— Task prompt —
Find the line with "s.params).V := rfl" in the entries below. Repeat it, every following line, and the line with "s.params).stack := rfl", exactly and with nothing added.

— Data listing —
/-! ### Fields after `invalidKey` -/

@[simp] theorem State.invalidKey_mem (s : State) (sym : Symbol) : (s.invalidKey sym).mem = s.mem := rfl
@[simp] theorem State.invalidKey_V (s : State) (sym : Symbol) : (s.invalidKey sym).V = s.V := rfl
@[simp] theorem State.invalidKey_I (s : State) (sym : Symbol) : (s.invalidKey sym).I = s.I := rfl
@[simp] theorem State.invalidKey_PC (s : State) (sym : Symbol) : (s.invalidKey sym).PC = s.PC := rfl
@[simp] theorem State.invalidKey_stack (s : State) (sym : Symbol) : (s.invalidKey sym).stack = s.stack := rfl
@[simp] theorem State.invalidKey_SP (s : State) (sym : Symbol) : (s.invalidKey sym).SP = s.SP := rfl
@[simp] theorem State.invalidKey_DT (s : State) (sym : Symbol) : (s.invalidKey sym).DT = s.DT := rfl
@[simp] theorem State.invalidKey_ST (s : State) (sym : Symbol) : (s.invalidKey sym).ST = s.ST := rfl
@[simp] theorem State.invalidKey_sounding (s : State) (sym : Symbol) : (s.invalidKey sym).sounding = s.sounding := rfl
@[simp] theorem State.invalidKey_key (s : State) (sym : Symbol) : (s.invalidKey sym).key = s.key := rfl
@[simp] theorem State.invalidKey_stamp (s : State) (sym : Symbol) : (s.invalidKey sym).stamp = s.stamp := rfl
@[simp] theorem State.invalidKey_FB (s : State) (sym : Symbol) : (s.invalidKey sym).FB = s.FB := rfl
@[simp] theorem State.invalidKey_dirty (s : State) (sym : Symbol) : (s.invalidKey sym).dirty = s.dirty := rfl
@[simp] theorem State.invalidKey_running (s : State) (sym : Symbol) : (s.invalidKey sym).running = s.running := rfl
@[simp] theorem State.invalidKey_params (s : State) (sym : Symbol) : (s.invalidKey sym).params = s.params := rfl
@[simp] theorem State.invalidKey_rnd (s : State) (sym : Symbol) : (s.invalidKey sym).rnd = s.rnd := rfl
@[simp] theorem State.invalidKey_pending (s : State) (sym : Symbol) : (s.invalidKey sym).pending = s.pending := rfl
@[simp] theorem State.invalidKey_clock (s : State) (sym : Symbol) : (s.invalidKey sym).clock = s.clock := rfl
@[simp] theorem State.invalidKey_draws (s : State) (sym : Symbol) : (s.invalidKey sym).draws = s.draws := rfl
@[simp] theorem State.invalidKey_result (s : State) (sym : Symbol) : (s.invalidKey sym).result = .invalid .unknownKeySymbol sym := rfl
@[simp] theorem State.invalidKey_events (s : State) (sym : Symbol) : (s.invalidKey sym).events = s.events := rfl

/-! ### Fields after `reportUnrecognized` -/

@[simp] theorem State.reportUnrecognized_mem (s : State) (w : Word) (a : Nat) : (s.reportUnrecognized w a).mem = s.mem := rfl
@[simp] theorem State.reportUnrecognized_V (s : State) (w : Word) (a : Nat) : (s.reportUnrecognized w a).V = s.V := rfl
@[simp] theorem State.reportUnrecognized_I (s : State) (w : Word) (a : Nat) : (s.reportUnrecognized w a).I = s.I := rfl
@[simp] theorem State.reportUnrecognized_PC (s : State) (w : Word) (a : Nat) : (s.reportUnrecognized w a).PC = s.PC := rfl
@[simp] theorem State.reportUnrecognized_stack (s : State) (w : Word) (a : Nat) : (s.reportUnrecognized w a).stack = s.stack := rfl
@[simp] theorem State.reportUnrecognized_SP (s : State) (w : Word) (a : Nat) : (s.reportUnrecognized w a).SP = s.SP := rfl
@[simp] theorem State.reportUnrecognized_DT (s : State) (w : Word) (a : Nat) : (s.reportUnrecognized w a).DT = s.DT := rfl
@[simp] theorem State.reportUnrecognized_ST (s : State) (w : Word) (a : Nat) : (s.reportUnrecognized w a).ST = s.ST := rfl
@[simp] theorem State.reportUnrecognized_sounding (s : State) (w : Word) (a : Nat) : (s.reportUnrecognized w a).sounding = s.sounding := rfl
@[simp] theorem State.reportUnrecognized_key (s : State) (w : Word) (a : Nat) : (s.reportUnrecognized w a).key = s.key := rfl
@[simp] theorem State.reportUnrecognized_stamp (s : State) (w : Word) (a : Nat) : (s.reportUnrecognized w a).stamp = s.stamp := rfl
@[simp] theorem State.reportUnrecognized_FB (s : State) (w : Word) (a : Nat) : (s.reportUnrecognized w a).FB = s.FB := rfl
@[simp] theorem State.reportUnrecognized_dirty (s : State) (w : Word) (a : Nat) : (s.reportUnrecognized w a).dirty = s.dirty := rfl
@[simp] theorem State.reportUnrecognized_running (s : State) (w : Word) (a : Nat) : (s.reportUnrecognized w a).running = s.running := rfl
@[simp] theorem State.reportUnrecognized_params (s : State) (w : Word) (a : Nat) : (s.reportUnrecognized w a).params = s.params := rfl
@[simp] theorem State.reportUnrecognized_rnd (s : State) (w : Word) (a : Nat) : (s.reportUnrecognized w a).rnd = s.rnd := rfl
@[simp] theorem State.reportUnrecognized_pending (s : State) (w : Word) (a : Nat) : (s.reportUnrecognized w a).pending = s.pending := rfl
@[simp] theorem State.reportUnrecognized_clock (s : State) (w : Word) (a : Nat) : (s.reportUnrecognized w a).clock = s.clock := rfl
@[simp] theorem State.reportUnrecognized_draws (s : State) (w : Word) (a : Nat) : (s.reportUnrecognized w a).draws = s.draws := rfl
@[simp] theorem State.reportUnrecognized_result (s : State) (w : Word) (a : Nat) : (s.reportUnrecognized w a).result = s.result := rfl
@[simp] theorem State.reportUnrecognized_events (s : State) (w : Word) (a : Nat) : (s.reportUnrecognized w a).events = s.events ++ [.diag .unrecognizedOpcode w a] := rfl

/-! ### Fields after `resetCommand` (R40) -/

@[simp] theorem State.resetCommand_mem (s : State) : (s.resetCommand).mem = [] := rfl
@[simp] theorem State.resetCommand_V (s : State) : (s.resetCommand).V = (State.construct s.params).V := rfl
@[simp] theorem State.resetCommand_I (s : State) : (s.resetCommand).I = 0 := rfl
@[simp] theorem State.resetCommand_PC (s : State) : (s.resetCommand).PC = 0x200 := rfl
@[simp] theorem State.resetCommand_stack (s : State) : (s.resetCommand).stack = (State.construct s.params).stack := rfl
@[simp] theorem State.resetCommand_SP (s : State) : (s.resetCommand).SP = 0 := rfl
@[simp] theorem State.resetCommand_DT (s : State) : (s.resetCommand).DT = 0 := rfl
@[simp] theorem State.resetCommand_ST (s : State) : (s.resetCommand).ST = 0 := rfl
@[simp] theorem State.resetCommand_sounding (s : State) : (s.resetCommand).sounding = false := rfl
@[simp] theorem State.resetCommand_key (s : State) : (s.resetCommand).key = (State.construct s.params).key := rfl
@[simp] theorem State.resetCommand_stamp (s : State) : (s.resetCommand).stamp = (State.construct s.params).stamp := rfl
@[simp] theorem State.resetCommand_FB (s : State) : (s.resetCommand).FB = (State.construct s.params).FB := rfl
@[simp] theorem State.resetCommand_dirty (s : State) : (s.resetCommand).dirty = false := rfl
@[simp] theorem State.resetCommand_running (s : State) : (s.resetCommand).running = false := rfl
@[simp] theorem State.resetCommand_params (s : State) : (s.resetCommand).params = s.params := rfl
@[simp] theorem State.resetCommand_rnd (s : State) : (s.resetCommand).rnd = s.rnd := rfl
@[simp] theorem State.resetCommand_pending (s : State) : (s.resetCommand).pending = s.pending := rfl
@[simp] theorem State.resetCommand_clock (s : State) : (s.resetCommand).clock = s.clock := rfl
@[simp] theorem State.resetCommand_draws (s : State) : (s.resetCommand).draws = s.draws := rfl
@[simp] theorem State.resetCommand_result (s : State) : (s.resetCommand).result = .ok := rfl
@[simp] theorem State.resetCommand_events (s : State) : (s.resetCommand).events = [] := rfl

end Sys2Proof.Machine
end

...

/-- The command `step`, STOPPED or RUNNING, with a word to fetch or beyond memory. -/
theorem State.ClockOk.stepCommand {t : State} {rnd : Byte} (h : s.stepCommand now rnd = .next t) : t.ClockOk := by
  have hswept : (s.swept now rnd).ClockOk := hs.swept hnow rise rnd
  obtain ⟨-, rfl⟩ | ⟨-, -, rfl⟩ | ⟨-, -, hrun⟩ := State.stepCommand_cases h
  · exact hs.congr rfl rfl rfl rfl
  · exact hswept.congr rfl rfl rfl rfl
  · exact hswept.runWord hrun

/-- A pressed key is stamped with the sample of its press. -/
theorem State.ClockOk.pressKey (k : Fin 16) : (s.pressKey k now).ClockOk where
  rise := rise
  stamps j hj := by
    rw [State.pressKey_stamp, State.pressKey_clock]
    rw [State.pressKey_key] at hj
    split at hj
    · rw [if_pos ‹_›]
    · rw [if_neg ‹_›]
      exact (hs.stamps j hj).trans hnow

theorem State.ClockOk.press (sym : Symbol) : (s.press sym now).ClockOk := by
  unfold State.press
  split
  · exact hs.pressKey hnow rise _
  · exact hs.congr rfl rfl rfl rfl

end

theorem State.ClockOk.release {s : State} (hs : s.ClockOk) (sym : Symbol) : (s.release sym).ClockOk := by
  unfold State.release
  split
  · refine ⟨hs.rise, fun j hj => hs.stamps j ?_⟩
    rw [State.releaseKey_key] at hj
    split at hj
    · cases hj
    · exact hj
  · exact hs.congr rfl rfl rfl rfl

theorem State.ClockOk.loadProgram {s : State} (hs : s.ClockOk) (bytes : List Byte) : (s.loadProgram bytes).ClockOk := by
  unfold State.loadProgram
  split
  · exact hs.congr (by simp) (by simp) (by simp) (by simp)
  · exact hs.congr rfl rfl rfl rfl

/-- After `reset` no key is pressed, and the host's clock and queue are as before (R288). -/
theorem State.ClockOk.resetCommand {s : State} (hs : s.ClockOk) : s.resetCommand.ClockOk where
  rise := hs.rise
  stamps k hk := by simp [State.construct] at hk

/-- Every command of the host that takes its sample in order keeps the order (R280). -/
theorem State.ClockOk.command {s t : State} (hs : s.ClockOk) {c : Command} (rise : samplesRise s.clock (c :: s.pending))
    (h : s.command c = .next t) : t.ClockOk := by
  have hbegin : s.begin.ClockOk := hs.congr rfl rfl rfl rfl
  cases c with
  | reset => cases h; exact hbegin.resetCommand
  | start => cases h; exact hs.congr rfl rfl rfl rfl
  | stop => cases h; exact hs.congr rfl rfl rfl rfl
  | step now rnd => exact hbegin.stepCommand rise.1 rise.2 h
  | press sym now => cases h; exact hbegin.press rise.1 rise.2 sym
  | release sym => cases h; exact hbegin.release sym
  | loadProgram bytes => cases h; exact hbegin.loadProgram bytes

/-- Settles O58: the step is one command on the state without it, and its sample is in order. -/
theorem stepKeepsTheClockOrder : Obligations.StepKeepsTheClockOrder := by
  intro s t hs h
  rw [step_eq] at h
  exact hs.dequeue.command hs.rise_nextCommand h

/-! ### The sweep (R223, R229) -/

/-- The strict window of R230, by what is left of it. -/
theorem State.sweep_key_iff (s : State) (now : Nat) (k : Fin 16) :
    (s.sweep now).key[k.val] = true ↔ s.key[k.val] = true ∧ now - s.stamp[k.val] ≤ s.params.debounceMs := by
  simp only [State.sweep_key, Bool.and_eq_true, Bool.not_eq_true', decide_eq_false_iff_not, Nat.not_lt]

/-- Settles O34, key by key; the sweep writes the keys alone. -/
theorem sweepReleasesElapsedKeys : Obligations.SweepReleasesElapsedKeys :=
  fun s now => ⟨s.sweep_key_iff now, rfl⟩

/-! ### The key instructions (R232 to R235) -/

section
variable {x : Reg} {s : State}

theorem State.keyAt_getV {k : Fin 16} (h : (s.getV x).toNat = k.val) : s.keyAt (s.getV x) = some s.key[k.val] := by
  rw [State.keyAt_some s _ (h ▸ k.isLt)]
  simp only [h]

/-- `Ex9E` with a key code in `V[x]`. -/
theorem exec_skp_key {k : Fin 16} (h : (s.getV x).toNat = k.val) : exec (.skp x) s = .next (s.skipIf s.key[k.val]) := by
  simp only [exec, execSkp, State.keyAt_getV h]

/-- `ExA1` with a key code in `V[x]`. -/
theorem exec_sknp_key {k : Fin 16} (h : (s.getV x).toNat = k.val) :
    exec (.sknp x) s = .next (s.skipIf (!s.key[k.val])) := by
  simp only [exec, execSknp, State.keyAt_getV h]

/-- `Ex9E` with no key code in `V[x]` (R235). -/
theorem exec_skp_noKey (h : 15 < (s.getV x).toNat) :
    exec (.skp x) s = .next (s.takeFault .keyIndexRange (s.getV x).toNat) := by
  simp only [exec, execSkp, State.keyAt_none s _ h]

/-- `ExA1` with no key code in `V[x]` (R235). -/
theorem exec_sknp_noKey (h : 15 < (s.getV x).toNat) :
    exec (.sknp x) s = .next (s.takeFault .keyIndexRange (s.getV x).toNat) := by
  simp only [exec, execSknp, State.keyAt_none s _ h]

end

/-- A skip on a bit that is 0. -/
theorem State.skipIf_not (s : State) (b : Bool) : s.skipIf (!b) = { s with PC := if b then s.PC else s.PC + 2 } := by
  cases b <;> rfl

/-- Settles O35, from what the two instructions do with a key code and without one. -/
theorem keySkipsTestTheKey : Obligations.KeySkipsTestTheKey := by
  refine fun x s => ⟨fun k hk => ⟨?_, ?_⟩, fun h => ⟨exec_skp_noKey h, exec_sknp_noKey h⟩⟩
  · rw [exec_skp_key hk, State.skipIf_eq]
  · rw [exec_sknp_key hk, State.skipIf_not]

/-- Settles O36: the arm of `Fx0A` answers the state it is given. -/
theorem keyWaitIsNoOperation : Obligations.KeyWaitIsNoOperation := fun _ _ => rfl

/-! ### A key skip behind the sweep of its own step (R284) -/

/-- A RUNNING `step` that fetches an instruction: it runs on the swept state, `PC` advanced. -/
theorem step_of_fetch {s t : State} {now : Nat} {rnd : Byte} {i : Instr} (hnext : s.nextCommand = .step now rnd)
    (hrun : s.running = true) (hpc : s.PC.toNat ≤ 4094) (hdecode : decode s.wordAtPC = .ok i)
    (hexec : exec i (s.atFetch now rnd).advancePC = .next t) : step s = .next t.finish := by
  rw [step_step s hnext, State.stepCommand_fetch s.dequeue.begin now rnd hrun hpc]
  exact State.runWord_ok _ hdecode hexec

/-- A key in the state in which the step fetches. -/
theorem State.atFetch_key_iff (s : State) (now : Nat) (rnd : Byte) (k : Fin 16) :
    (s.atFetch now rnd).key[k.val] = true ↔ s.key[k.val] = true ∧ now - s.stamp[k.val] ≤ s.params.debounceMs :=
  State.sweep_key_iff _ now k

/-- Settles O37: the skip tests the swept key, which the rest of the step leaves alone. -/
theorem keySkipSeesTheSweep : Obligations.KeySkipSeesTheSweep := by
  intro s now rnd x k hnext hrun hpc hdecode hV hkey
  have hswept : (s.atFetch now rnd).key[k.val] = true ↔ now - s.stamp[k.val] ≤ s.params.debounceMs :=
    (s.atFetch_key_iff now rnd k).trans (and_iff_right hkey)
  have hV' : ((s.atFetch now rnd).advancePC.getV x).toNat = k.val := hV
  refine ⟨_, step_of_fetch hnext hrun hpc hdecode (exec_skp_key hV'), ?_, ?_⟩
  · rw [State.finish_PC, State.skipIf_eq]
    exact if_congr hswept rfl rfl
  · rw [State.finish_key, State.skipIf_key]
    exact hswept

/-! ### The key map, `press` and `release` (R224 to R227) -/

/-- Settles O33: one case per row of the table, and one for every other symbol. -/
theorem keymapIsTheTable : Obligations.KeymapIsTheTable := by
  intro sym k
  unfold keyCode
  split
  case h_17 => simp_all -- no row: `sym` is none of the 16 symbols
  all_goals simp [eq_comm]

— Your solution —
@[simp] theorem State.resetCommand_V (s : State) : (s.resetCommand).V = (State.construct s.params).V := rfl
@[simp] theorem State.resetCommand_I (s : State) : (s.resetCommand).I = 0 := rfl
@[simp] theorem State.resetCommand_PC (s : State) : (s.resetCommand).PC = 0x200 := rfl
@[simp] theorem State.resetCommand_stack (s : State) : (s.resetCommand).stack = (State.construct s.params).stack := rfl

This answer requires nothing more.